#### Aim of the task:
Line by line, check the data for the string "setBlk" and state how many lines have it, nothing more.

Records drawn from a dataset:
######

-- ==== Sys2Proof/Machine/Ops.lean ====
section
/-! DEFINITION. The named operations over the state: sparse tables in canonical form, register fields under their
access codes (R18), the records of each port, channel, block and region, time, and the uplink queues. -/

namespace Sys2Proof.Machine

/-- The outcome of a command. -/
abbrev Out := Host.Outcome State Fault Refusal

/-! ### Sparse tables -/

variable {α : Type}

/-- The value at a key; `d` where the key is not listed. -/
def tget (t : Tab α) (k : Nat) (d : α) : α :=
  match t with
  | [] => d
  | (j, v) :: r => if j = k then v else tget r k d

/-- The table without a key. -/
def tdel (t : Tab α) (k : Nat) : Tab α :=
  match t with
  | [] => []
  | (j, v) :: r => if j = k then tdel r k else (j, v) :: tdel r k

/-- The table with a value put at its place in the rising order of keys. -/
def tins (t : Tab α) (k : Nat) (v : α) : Tab α :=
  match t with
  | [] => [(k, v)]
  | (j, w) :: r => if k < j then (k, v) :: (j, w) :: r else if k = j then (k, v) :: r else (j, w) :: tins r k v

/-- The table with a key at a value; the default is never listed. -/
def tset [DecidableEq α] (t : Tab α) (k : Nat) (d v : α) : Tab α :=
  if v = d then tdel t k else tins t k v

/-- The keys rise strictly. -/
def tsorted : Tab α → Bool
  | [] => true
  | [_] => true
  | (j, _) :: (k, w) :: r => decide (j < k) && tsorted ((k, w) :: r)

/-- The canonical form: keys rise and no entry equals the default. -/
def twf [DecidableEq α] (t : Tab α) (d : α) : Bool :=
  tsorted t && t.all fun e => decide (e.2 ≠ d)

/-- Every entry changed by a function of key and value; an entry that becomes the default is no longer listed. -/
def tmap [DecidableEq α] (t : Tab α) (d : α) (g : Nat → α → α) : Tab α :=
  (t.map fun e => (e.1, g e.1 e.2)).filter fun e => decide (e.2 ≠ d)

/-- The entries whose key passes a test. -/
def tkeep (t : Tab α) (f : Nat → Bool) : Tab α := t.filter fun e => f e.1

/-! ### Register fields -/

/-- The key of a concentrator field. -/
def Fld.key (f : Fld) : Nat := f.reg * 64 + f.lo

/-- The key of a field of front-end `p`. -/
def Fld.fkey (f : Fld) (p : Nat) : Nat := p * 0x40000 + f.key

/-- The value of a concentrator field, cut to its width (R19). -/
def State.cget (s : State) (f : Fld) : Nat := tget s.creg f.key f.reset % 2 ^ f.width

/-- Hardware sets a concentrator field; the value is cut to the field's width (R19). -/
def State.cset (s : State) (f : Fld) (v : Nat) : State :=
  { s with creg := tset s.creg f.key f.reset (v % 2 ^ f.width) }

/-- The value of a field of front-end `p`, cut to its width (R19). -/
def State.fget (s : State) (p : Nat) (f : Fld) : Nat := tget s.freg (f.fkey p) f.reset % 2 ^ f.width

/-- Hardware sets a field of front-end `p`. -/
def State.fset (s : State) (p : Nat) (f : Fld) (v : Nat) : State :=
  { s with freg := tset s.freg (f.fkey p) f.reset (v % 2 ^ f.width) }

/-- A one-bit field is 1. -/
def State.con (s : State) (f : Fld) : Bool := s.cget f != 0

/-- A one-bit field of front-end `p` is 1. -/
def State.fon (s : State) (p : Nat) (f : Fld) : Bool := s.fget p f != 0

/-- A counter field goes up by `n` and saturates. -/
def State.cadd (s : State) (f : Fld) (n : Nat) : State := s.cset f (min (s.cget f + n) (2 ^ f.width - 1))

/-- A counter field goes up by one and saturates. -/
def State.cbump (s : State) (f : Fld) : State := s.cadd f 1

/-- A counter field of front-end `p` goes up by `n` and saturates. -/
def State.fadd (s : State) (p : Nat) (f : Fld) (n : Nat) : State :=
  s.fset p f (min (s.fget p f + n) (2 ^ f.width - 1))

/-- A counter field of front-end `p` goes up by one and saturates. -/
def State.fbump (s : State) (p : Nat) (f : Fld) : State := s.fadd p f 1

/-- A wrapping count goes up by `n` (two-word counters that the spec does not call saturating). -/
def State.cwrap (s : State) (f : Fld) (n : Nat) : State := s.cset f (s.cget f + n)

/-- A wrapping count of front-end `p` goes up by `n`. -/
def State.fwrap (s : State) (p : Nat) (f : Fld) (n : Nat) : State := s.fset p f (s.fget p f + n)

/-! ### Conditional steps -/

/-- `g s` if `b`, otherwise `s`. -/
def State.when (s : State) (b : Bool) (g : State → State) : State := if b then g s else s

/-! ### Records per part -/

/-- Front-end `p`. -/
def State.fe (s : State) (p : Nat) : Fe := tget s.fes p {}
/-- Front-end `p` replaced. -/
def State.setFe (s : State) (p : Nat) (x : Fe) : State := { s with fes := tset s.fes p {} x }
/-- Front-end `p` changed. -/
def State.modFe (s : State) (p : Nat) (g : Fe → Fe) : State := s.setFe p (g (s.fe p))

/-- Channel `c` of front-end `p`. -/
def State.ch (s : State) (p c : Nat) : Chan := tget s.chans (p * 512 + c) {}
/-- Channel `c` of front-end `p` replaced. -/
def State.setCh (s : State) (p c : Nat) (x : Chan) : State := { s with chans := tset s.chans (p * 512 + c) {} x }
/-- Channel `c` of front-end `p` changed. -/
def State.modCh (s : State) (p c : Nat) (g : Chan → Chan) : State := s.setCh p c (g (s.ch p c))

/-- Block `b` of front-end `p`. -/
def State.blk (s : State) (p b : Nat) : Blk := tget s.blks (p * 32 + b) {}
/-- Block `b` of front-end `p` replaced. -/
def State.setBlk (s : State) (p b : Nat) (x : Blk) : State := { s with blks := tset s.blks (p * 32 + b) {} x }
/-- Block `b` of front-end `p` changed. -/
def State.modBlk (s : State) (p b : Nat) (g : Blk → Blk) : State := s.setBlk p b (g (s.blk p b))

/-- Concentrator port `p`. -/
def State.port (s : State) (p : Nat) : Port := tget s.ports p {}
/-- Concentrator port `p` replaced. -/
def State.setPort (s : State) (p : Nat) (x : Port) : State := { s with ports := tset s.ports p {} x }
/-- Concentrator port `p` changed. -/
def State.modPort (s : State) (p : Nat) (g : Port → Port) : State := s.setPort p (g (s.port p))

/-- Concentrator region `r`. -/
def State.rgn (s : State) (r : Nat) : Region := tget s.regions r {}
/-- Concentrator region `r` replaced. -/
def State.setRgn (s : State) (r : Nat) (x : Region) : State := { s with regions := tset s.regions r {} x }
/-- Concentrator region `r` changed. -/
def State.modRgn (s : State) (r : Nat) (g : Region → Region) : State := s.setRgn r (g (s.rgn r))

/-- The time structure changed. -/
def State.modTm (s : State) (g : TimeSt → TimeSt) : State := { s with tm := g s.tm }
/-- The Firn structure changed. -/
def State.modFirn (s : State) (g : FirnSt → FirnSt) : State := { s with firn := g s.firn }
/-- The trigger structure changed. -/
def State.modTrg (s : State) (g : TrgSt → TrgSt) : State := { s with trg := g s.trg }
/-- The uplink structure changed. -/
def State.modUpl (s : State) (g : UplinkSt → UplinkSt) : State := { s with upl := g s.upl }
/-- The service-processor structure changed. -/
def State.modSp (s : State) (g : SpSt → SpSt) : State := { s with sp := g s.sp }
/-- The NVM structure changed. -/
def State.modNvm (s : State) (g : NvmSt → NvmSt) : State := { s with nvm := g s.nvm }
/-- The twin structure changed. -/
def State.modTwin (s : State) (g : TwinSt → TwinSt) : State := { s with twin := g s.twin }
/-- The protection structure changed. -/
def State.modPro (s : State) (g : ProSt → ProSt) : State := { s with pro := g s.pro }
/-- The module structure changed. -/
def State.modGlb (s : State) (g : GlbSt → GlbSt) : State := { s with glb := g s.glb }

/-- Mover channel `c`. -/
def State.mch (s : State) (c : Nat) : MvCh := tget s.mv c {}
/-- Mover channel `c` changed. -/
def State.modMch (s : State) (c : Nat) (g : MvCh → MvCh) : State := { s with mv := tset s.mv c {} (g (s.mch c)) }

/-- Link `q` of a front-end. -/
def Fe.link (x : Fe) (q : Nat) : FeLink := if q = 0 then x.link0 else x.link1
/-- Link `q` of a front-end replaced. -/
def Fe.setLink (x : Fe) (q : Nat) (l : FeLink) : Fe := if q = 0 then { x with link0 := l } else { x with link1 := l }
/-- Link `q` of front-end `p` changed. -/
def State.modLink (s : State) (p q : Nat) (g : FeLink → FeLink) : State :=
  s.modFe p fun x => x.setLink q (g (x.link q))

/-! ### Free values -/

/-- A free value, and the state that will draw another one next. -/
def State.draw (s : State) : Nat × State := (Config.freeValue s.free, { s with free := s.free + 1 })

/-! ### Time -/

/-- The absolute frame in progress (R26). -/
def State.frame (s : State) : Nat := s.tm.now.frame

/-- Nanoseconds since power-on, counted through every step. -/
def State.monoNs (s : State) : Nat := s.tm.tick * 4000 + s.tm.now.ns % 4000

/-- 2^-16 ns since power-on of an instant of the frame in progress. -/
def State.mono (s : State) (t : Inst) : Nat := s.tm.tick * instPerFrame + t

/-- Time moved forward to an instant of the frame in progress; never backwards, never past the frame. -/
def State.toInst (s : State) (t : Inst) : State :=
  let base := s.tm.now.ns / 4000 * 4000
  let cur := s.tm.now.ns % 4000 * 65536 + s.tm.now.frac
  let u := min (max t cur) (instPerFrame - 1)
  s.modTm fun m => { m with now := { m.now with ns := base + u / 65536, frac := u % 65536 } }

/-- Ticks in a number of milliseconds. -/
def ticksMs (n : Nat) : Nat := n * 250

/-- Ticks passed since tick `t`. -/
def State.since (s : State) (t : Nat) : Nat := s.tm.tick - t

/-- Two-word `F_c`-style quality code now in force (R37). -/
def State.qual (s : State) : Nat := s.cget TIM_STAT_QUAL

/-- The concentrator id (R382). -/
def State.cid (s : State) : Nat := s.cget GLB_CID_CID

/-! ### Uplink queues -/

/-- Queue `q` of group `g`. -/
def State.queue (s : State) (g q : Nat) : Queue := tget s.upl.queues (g * 5 + q) {}

/-- Words a packet takes in its queue: its descriptor and its payload (R310). -/
def Pkt.level (x : Pkt) : Nat := 1 + x.words.length

/-- Words a queue holds: the descriptor goes with the first Floe frame, and pushed words enter at their end mark (R310, R312). -/
def Queue.level (x : Queue) : Nat :=
  (x.pkts.map fun k => (if k.sent = 0 then 1 else 0) + (k.words.length - k.sent)).sum

/-- The queue put back, and its level, watermark and packet count shown (R310, R314, R322). -/
def State.setQueue (s : State) (g q : Nat) (x : Queue) : State :=
  let i := g * 5 + q
  let s1 := s.modUpl fun u => { u with queues := tset u.queues i {} x }
  let lvl := x.level
  let now := decide (s1.cget (UQ_CFG_WM i) ≤ lvl)
  let s2 := (((s1.cset (UQ_STAT_LEVEL i) lvl).cset (UQ_STAT_WM_NOW i) (b2n now)).cset (UQ_PKTS_PKTS i) x.pkts.length).cset
    (UQ_STAT_OPEN i) (b2n x.open_.isSome)
  s2.when (now && !(s.con (UQ_STAT_WM_NOW i))) fun z => z.cset (UQ_STAT_WM_SEEN i) 1

/-- Group `g` is in RUN (R299, R301). -/
def State.groupRun (s : State) (g : Nat) : Bool := s.cget (UG_STAT_STATE g) == 1

/-- A hardware writer appends a whole packet in one burst (R309, R310): dropped and counted in a DOWN group, and where
the queue has no room, dropped, counted and shown. -/
def State.enqueue (s : State) (g q : Nat) (x : Pkt) : State :=
  let i := g * 5 + q
  if s.cget (UG_STAT_STATE g) = 2 then s.cbump (UQ_ERR_DROPPED i)
  else if (s.queue g q).level + x.level > queueCapacity q then
    (s.cbump (UQ_ERR_DROPPED i)).cset (UQ_STAT_FULL_SEEN i) 1
  else s.setQueue g q { s.queue g q with pkts := (s.queue g q).pkts ++ [x] }

/-- G, the number of groups used: one more than the highest group with an enabled lane (R299). -/
def State.groupCount (s : State) : Nat :=
  ((List.range 32).foldl (fun m l =>
    if s.con (UPL_LMAP_EN (l / 8) (l % 8)) then max m (s.cget (UPL_LMAP_GROUP (l / 8) (l % 8)) + 1) else m) 1)

/-- The groups a set of bits names: bits at or above G ignored, group 0 where none is left (R306). -/
def State.groupsOf (s : State) (mask : Nat) : List Nat :=
  let gs := (List.range s.groupCount).filter fun g => bitAt mask g
  if gs.isEmpty then [0] else gs

/-- A packet queued in queue `q` of each of some groups. -/
def State.enqueueAll (s : State) (gs : List Nat) (q : Nat) (x : Pkt) : State :=
  gs.foldl (fun z g => z.enqueue g q x) s

/-- A MON packet to the groups of `UPL_CFG.MONLOG_GRPS` (R306). -/
def State.sendMon (s : State) (ws : List W64) : State :=
  s.enqueueAll (s.groupsOf (s.cget UPL_CFG_MONLOG_GRPS)) 3 { typ := 4, words := ws }

/-- A MON notice; `cause` tells the notices apart (log entry 6). -/
def State.monNotice (s : State) (cause : Nat) : State := s.sendMon (Config.monNoticeWords cause)

/-- A CTRL packet of class 0 to one group (R319). -/
def State.sendCtrl (s : State) (g : Nat) (bs : List Byte) : State :=
  s.enqueue g 0 { typ := 6, pad := (8 - bs.length % 8) % 8, words := bytesWords bs }

end Sys2Proof.Machine
end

######

#### Task response:
2